History of the Canarian Museum

On the initiative of a group of intellectuals led by Dr Gregorio Chil y Naranjo, the Canarian Museum was founded in 1879 with the aim of encouraging the cultural and scientific development of Las Palmas de Gran Canaria, becoming in the process one of the city's earliest tourist attractions.

Two circumstances explain this initiative: on the one hand, the widespread interest in “Canarian antiquities” among the local bourgeoisie, who towards the midddle of the 19th century had grown keen on going on expeditions and informal explorations to gather vestiges of aboriginal life and culture; and on the other hand, the development of French anthropological research, since several of the founders of the Canarian Museum had close scientific links with some of the French pioneers in this discipline, such as   Verneau, Broca, Quatrefages, Hamy or Berthelot. The Museum thus counted with a scientific endorsement of the first rank.

Additionally, the discovery of Cro-Magnon man in 1868 fuelled interest in the prehispanic population of the islands, since certain physical features led to the mistaken belief that there was a close relationship between the ancient Canarians and European paleolithic populations. Although this belief has long been superseded, it did at the time contribute to the social and cultural climate that eventually brought about the foundation of the Museum.
Prehistory and anthropology were not, however, the only interests to spur the Museum's founders: from its very foundation, it was conceived as a society for the advancement of  sciences, letters and arts in general, but with a particular focus on the Canarian Archipelago.    Its very first exhibition, set up on 24 May 1880, included, apart from prehispanic items, a wide-ranging display of geological, zoological and artistic collections, and thanks to contributions from the its members, the Museum's library was also at that time in the process of becoming the city's most important library.
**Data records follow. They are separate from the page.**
-- ==== Sys2Proof/Machine/Control.lean ====
section
/-! DEFINITION. Control commands: MOVETO, SETMODE, SETFONT, CLEAR (R127 to R130). -/

namespace Sys2Proof.Machine

/-- MOVETO (R127): every position is accepted, also one off the display. -/
def execMoveto (x y : Byte) (s : State) : Host.Outcome State Fault Refusal :=
  s.finish 3 (.ok (s.setCursor x y))

/-- SETMODE (R128): `IllegalOperand` for 3..255, before any state changes (R70). -/
def execSetmode (m : Byte) (s : State) : Host.Outcome State Fault Refusal :=
  s.finish 2 (match modeOperand m with
    | some mode => .ok (s.setMode mode)
    | none => .error .illegalOperand)

/-- SETFONT (R129): `IllegalOperand` for 2..255; no font memory is read. -/
def execSetfont (en : Byte) (s : State) : Host.Outcome State Fault Refusal :=
  s.finish 2 (match fontOperand en with
    | some b => .ok (s.setFonten b)
    | none => .error .illegalOperand)

/-- CLEAR (R130): every byte of `FB` is 0 whatever the mode, and the dirty rectangle is the whole display. -/
def execClear (s : State) : Host.Outcome State Fault Refusal :=
  s.finish 1 (.ok ((s.setFb ⟨.zero, []⟩).setDirty 0 0 s.width (BitVec.ofNat 8 s.h)))

end Sys2Proof.Machine
end

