-- ==== Sys2Proof/Machine/Dispatch.lean ====
section
/-! DEFINITION. The meaning of every command (R68), one arm each. -/

namespace Sys2Proof.Machine

def exec (i : Instr) (s : State) : Host.Outcome State Fault Refusal :=
  match i with
  -- control (45_control.md)
  | .moveto x y => Sys2Proof.Machine.execMoveto x y s
  | .setmode m => Sys2Proof.Machine.execSetmode m s
  | .setfont en => Sys2Proof.Machine.execSetfont en s
  | .clear => Sys2Proof.Machine.execClear s
  -- dirty tracker (40_dirty.md)
  | .markdirty left top width height => Sys2Proof.Machine.execMarkdirty left top width height s
  | .invalidate => Sys2Proof.Machine.execInvalidate s
  | .validate => Sys2Proof.Machine.execValidate s
  | .flush => Sys2Proof.Machine.execFlush s
  -- pixels, lines and rectangles (41_line_rect.md)
  | .pixel x y => Sys2Proof.Machine.execPixel x y s
  | .lineto x y => Sys2Proof.Machine.execLineto x y s
  | .framerect x y w h => Sys2Proof.Machine.execFramerect x y w h s
  | .paintrect x y w h => Sys2Proof.Machine.execPaintrect x y w h s
  -- ovals (42_oval.md)
  | .frameoval x y w h => Sys2Proof.Machine.execFrameoval x y w h s
  | .paintoval x y w h => Sys2Proof.Machine.execPaintoval x y w h s
  -- corners and rounded rectangles (43_corner_roundrect.md)
  | .corner cx cy r m => Sys2Proof.Machine.execCorner cx cy r m s
  | .framerrect x y w h corner => Sys2Proof.Machine.execFramerrect x y w h corner s
  | .paintrrect x y w h corner => Sys2Proof.Machine.execPaintrrect x y w h corner s
  -- text (44_text.md)
  | .widthc code => Sys2Proof.Machine.execWidthc code s
  | .widths codes => Sys2Proof.Machine.execWidths codes s
  | .drawchar code => Sys2Proof.Machine.execDrawchar code s
  | .drawstr codes => Sys2Proof.Machine.execDrawstr codes s

end Sys2Proof.Machine
end

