/-- R72, R73, R134: a step is defined exactly for `FAULT = 0` and `CP < CS_SIZE`; it is then always a next state.
That no step is the outcome `engineFaulted` or `runOver` is the model's choice (log entry 8). -/
def Obligations.StepIsDefinedExactlyBeforeTheEnd : Prop :=
  ∀ s : State,
    (s.fault = true → step s = .fault .engineFaulted) ∧
    (s.fault = false → s.admitted = true → s.cp.toNat = s.cs.size → step s = .refused .runOver) ∧
    (s.fault = false → s.admitted = true → s.cp.toNat < s.cs.size → ∃ t, step s = .next t)

/-- R30, R72, R134: every command answers a next state. Either it has completed, with `CP` moved by its length and
`STATUS` unchanged, or it has raised one of the faults 2 to 4, with `CP` unchanged. -/
def Obligations.CommandPointerAdvancesByTheLength : Prop :=
  ∀ (i : Instr) (s : State), ∃ t, exec i s = .next t ∧
    ((t.cp = s.cp + BitVec.ofNat 16 i.length ∧ t.fault = s.fault ∧ t.fcode = s.fcode) ∨
     (t.cp = s.cp ∧ t.fault = true ∧ (t.fcode = 2 ∨ t.fcode = 3 ∨ t.fcode = 4)))

/-- R30, R21, R23, R54, R63: a step that raises no fault moves `CP` upward, never past the end and never around; a
fault leaves it. No step changes `W`, `H`, `FM`, `BM` or `CS`. -/
def Obligations.StepsMoveForwardAndKeepTheParameters : Prop :=
  ∀ s t : State, step s = .next t →
    (t.fault = false → s.cp.toNat < t.cp.toNat ∧ t.cp.toNat ≤ s.cs.size) ∧ (t.fault = true → t.cp = s.cp) ∧
    SameParams s t

/-! ## Reset, invariant, runs -/

/-- R145, R146, R147, R23, R32: every register after reset, for all parameters of a run, and the register port's view of
them; and after a reset asserted again in any state, which keeps `WIDTH`, `HEIGHT` and `NPAGES` and nothing else.
The framebuffer's bytes are the free values of the draw the reset makes (log entry 3): no value of theirs can be
proved. -/
def Obligations.ResetLeavesTheSpecifiedValues : Prop :=
  (∀ (p : RunParams) (draw : Nat),
    let s := State.afterReset p draw
    s.width = p.width ∧ s.height = p.height ∧ s.curx = 0 ∧ s.cury = 0 ∧ s.dirty = (0, 0, 0, 0) ∧ s.mode = .set ∧
    s.fonten = false ∧ s.res = 0 ∧ s.fault = false ∧ s.fcode = 0 ∧ s.cp = 0 ∧
    s.fm = p.fm ∧ s.bm = p.bm ∧ s.cs = p.cs ∧ (∀ a, s.fb.read a = Config.freeCell draw a) ∧
    s.readPort 0 = p.width ∧ s.readPort 1 = BitVec.ofNat 8 p.height.rows ∧
    s.readPort 2 = BitVec.ofNat 8 (p.height.rows / 8) ∧
    (∀ a : Byte, 3 ≤ a.toNat → s.readPort a = 0)) ∧
  (∀ (s : State) (fm bm cs : Rom) (answers : List Bool),
    let t := s.reassertReset fm bm cs answers
    t.width = s.width ∧ t.height = s.height ∧ t.pages = s.pages ∧ t.curx = 0 ∧ t.cury = 0 ∧ t.dirty = (0, 0, 0, 0) ∧
    t.mode = .set ∧ t.fonten = false ∧ t.res = 0 ∧ t.fault = false ∧ t.fcode = 0 ∧ t.cp = 0 ∧
    t.fm = fm ∧ t.bm = bm ∧ t.cs = cs ∧ (∀ a, t.fb.read a = Config.freeCell s.draws a) ∧
    (∀ a : Byte, a.toNat < 3 → t.readPort a = s.readPort a) ∧ (∀ a : Byte, 3 ≤ a.toNat → t.readPort a = 0))

/-- R36, R37, R59: the invariant holds after reset with admitted parameters, and at `State.reset`. -/
def Obligations.ResetMeetsTheInvariant : Prop :=
  (∀ (p : RunParams) (draw : Nat), p.admitted = true → (State.afterReset p draw).Inv) ∧ State.reset.Inv

/-- R36, R37, R39, R29, R59: every step keeps the invariant: the framebuffer stays canonical and inside `W * PAGES`
bytes, `CP` stays within the stream, `FAULT` and `FCODE` agree. -/
def Obligations.StepKeepsTheInvariant : Prop :=
  ∀ s t : State, s.Inv → step s = .next t → t.Inv

/-- R153: a run has at most `CS_SIZE - CP` steps; after one more there is no next state
(log entry 8). -/
def Obligations.RunsAreFinite : Prop :=
  ∀ s : State, s.Inv → ∀ t, core.run (s.cs.size - s.cp.toNat + 1) s ≠ .next t

/-- R135: nothing but reset leaves a faulted state, and reset clears `FAULT` and `FCODE`. That a faulted engine's
missing step is the outcome `engineFaulted` is the model's choice (log entry 8). -/
def Obligations.OnlyResetClearsAFault : Prop :=
  ∀ s : State, s.fault = true →
    (∀ n, core.run (n + 1) s = .fault .engineFaulted) ∧
    ∀ (fm bm cs : Rom) (answers : List Bool),
      let t := s.reassertReset fm bm cs answers
      t.fault = false ∧ t.fcode = 0 ∧ t.cp = 0

/-- R32: the register port. `CTRL`, `STATUS` and `RES` are packed as the table says, everything else reads 0. -/
def Obligations.RegisterPortReadsTheRegisters : Prop :=
  ∀ s : State,
    s.readPort 0x00 = s.width ∧ (s.readPort 0x01).toNat = s.height.rows ∧
    (s.readPort 0x02).toNat = s.height.rows / 8 ∧ s.readPort 0x03 = s.curx ∧ s.readPort 0x04 = s.cury ∧
    s.readPort 0x05 = s.dx ∧ s.readPort 0x06 = s.dy ∧ s.readPort 0x07 = s.dw ∧ s.readPort 0x08 = s.dh ∧
    (s.readPort 0x09).toNat =
      (match s.mode with | .set => 0 | .clear => 1 | .invert => 2) + 4 * s.fonten.toNat ∧
    (s.readPort 0x0A).toNat = s.fault.toNat + 2 * s.fcode.toNat ∧
    (s.readPort 0x0B).toNat = s.res.toNat % 256 ∧ (s.readPort 0x0C).toNat = s.res.toNat / 256 ∧
    (∀ a : Byte, 0x0D ≤ a.toNat → s.readPort a = 0)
Over the  years it has, in fact, become the most important documentary collection on Canarian matters anywhere.

The Museum's first premises were located on the top floor of the city hall of Las Palmas de Gran Canaria, which had generously ceded a number of rooms, but the collections grew so rapidly that an alternative site soon became necessary.  Dr Chil proved again instrumental in the development of the Museum; on his death he bequeathed his house to provide the Museum with larger premises, as well as other properties, his extremely valuable archeological and natural sciences collections and his 7,500-volume personal library, thus ensuring the future of the institution. 

Although Dr Chil died in 1901, his legacy was not received by the Museum until 1913, when his widow passed away. The actual relocation of the Museum to its new premises in Vegueta, however, did not take place until 1923, partly due to the severe economic crisis that hit the islands after the First World War, and it did not finally reopen until 1930.

Despite the sociopolitical upheavals and economic difficulties of this time, the reopening of the Museum marked the beginning of a culturally fertile period, characterized by the holding of public events, scientific as much as artistic or literary, and by the Museum's growing contribution to the expansion of knowledge of the history of the Canary Islands. It is a period when the Museum made up for the absence in the whole of the archipelago of other institutions, public or private, that would support the promotion of scientific and cultural activity, a time when it became the meeting point of  all kinds of intellectuals and researchers. This active role was acknowledged in 1944, when the Canarian Museum was incorporated to the Consejo Superior de Investigaciones Científicas (CSIC) -the Spanish National Research Council.

The fact is, however, that the Museum's financial situation worsened steadily over the following decades, and although both the city council and the cabildo (the island's local government) started to provide some funds during the 1950s, economic difficulties were not overcome until 1973, when the cabildo agreed to take control of the Museum's economic affairs and a  governing board was set up made up of representatives of the cabildo itself and of other cultural institutions and bodies.  As a consequence of this, a new stage in the history of the Museum started, in which it enjoyed both some tax advantages and the favour of civil society. In 1962 it was declared Historic Artistic Monument, and in 1980 it was distinguished with a Gold Medal for Merit in the Field of the Fine Arts.

In 1984, coinciding with the constitution of the Canary Islands as one of Spain's 17 autonomous communities and with a stable economic situation, the Canarian Museum undertook a programme of modernization and specialization, focusing mostly on the island's prehispanic archeological collections, which involved a series of reforms that rearranged the exhibition area and which brought about a spectacular increase in the number of visitors. It is in this context that, in 1987, the Canarian Museum was incorporated into the Spanish Museum System; in 1993 it was granted the Gold Medal of the City of Las Palmas; in 1995 it was declared an Institution of Public Utility and in 1996 it was awarded the Premio Canarias (Canary Islands National  Award) in recognition of its importance to the Islands' historical and artistic heritage.  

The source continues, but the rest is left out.